▶ **PROMPT**
Please copy, character for character, each line from the beginning of the listing to the line containing "namespace Sys2Proof.Machine", including both.

SOURCE RECORDS section start

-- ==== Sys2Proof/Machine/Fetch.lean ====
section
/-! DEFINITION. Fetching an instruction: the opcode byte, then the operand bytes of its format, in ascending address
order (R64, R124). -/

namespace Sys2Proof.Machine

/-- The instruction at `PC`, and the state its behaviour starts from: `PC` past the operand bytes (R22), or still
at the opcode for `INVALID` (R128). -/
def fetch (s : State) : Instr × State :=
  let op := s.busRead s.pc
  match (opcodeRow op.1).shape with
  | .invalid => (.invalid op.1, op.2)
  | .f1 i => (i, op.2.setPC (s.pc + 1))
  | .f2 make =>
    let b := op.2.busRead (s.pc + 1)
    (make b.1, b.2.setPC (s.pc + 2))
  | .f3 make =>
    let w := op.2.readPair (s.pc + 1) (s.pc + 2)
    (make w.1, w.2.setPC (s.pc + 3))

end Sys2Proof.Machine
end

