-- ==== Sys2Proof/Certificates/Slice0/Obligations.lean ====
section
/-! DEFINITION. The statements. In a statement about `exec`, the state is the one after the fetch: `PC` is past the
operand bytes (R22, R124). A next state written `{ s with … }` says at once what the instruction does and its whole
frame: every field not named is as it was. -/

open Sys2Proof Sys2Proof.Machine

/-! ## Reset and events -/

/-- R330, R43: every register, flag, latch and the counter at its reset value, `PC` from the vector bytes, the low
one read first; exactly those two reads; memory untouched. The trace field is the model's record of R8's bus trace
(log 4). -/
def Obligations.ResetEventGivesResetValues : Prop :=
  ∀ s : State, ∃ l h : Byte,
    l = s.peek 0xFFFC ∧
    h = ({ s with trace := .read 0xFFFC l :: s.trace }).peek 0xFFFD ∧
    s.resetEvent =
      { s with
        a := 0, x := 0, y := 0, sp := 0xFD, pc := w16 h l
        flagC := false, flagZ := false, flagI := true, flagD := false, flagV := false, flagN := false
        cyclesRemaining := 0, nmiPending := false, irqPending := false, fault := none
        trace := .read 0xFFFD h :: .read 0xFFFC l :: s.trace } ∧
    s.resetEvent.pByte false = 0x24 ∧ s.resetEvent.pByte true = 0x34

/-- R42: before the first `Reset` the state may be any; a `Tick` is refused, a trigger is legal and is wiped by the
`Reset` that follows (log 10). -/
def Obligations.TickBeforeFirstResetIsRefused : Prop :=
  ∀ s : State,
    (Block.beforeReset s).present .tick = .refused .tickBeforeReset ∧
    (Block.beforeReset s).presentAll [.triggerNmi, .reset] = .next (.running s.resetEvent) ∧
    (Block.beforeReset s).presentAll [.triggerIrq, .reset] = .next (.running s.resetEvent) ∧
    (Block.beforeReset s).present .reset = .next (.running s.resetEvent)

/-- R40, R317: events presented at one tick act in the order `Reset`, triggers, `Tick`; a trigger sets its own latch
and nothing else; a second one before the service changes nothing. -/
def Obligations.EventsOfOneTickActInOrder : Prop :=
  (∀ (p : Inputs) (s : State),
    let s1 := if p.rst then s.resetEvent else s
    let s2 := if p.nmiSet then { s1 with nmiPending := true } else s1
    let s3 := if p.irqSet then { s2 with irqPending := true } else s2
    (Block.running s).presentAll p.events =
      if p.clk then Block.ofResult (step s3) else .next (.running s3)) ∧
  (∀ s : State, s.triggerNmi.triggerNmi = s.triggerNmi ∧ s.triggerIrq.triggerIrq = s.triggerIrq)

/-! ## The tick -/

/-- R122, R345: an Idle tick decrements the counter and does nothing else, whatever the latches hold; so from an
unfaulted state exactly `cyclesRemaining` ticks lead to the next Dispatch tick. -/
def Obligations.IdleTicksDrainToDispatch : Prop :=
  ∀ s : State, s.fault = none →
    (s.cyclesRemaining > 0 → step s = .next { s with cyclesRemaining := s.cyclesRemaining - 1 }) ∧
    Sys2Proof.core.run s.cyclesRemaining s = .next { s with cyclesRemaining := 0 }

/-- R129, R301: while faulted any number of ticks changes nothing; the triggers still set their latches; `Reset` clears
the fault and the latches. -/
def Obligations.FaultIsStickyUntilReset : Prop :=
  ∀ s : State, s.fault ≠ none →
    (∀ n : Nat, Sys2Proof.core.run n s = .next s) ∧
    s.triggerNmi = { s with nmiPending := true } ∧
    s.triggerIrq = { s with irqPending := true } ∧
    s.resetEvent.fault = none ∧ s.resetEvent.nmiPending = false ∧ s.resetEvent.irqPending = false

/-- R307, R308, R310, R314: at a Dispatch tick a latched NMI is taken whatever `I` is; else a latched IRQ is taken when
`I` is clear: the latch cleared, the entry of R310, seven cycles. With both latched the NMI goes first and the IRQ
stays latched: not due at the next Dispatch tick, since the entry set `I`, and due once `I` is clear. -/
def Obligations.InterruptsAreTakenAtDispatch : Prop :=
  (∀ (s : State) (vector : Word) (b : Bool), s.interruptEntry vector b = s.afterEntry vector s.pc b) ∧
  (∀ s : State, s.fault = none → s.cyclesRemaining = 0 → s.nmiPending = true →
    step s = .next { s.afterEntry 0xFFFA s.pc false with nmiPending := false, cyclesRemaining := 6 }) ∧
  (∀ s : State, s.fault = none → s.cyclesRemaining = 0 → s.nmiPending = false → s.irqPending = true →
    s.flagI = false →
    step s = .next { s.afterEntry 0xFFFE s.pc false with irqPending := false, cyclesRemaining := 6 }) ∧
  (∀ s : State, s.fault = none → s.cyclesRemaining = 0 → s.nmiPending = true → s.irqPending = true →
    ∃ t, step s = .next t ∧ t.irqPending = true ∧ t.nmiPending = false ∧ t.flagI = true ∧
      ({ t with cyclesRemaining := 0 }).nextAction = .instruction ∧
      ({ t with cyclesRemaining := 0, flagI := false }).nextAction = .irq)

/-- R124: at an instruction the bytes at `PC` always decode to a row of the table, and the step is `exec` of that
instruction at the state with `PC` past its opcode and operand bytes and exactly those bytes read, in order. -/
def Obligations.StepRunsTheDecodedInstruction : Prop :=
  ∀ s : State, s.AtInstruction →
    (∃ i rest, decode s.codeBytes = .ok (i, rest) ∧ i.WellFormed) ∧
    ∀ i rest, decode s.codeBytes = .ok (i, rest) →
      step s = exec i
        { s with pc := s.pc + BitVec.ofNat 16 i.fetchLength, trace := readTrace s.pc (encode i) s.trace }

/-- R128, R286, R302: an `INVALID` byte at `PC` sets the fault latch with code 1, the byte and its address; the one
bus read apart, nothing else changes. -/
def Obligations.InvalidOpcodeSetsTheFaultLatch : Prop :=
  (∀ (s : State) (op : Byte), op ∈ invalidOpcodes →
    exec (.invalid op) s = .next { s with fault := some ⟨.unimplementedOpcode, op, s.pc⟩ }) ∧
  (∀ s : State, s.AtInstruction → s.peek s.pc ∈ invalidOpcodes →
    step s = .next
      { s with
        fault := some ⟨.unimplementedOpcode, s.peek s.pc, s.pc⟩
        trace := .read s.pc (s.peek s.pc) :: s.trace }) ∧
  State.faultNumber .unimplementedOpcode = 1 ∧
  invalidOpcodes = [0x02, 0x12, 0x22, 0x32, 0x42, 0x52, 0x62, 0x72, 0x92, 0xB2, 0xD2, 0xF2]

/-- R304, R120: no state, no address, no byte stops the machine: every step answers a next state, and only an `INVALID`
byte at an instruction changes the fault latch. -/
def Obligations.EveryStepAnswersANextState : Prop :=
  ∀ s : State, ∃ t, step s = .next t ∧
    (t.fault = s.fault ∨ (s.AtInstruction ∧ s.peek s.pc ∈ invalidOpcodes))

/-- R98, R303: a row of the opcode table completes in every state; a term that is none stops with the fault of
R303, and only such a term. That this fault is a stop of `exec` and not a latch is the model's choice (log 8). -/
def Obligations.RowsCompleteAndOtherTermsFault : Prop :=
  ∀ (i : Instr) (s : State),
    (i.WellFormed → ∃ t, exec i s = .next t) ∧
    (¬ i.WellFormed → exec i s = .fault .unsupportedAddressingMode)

SOURCE RECORDS section end

▶ **SOLVED EXERCISE**
-- ==== Sys2Proof/Machine/Fetch.lean ====
section
/-! DEFINITION. Fetching an instruction: the opcode byte, then the operand bytes of its format, in ascending address
order (R64, R124). -/

namespace Sys2Proof.Machine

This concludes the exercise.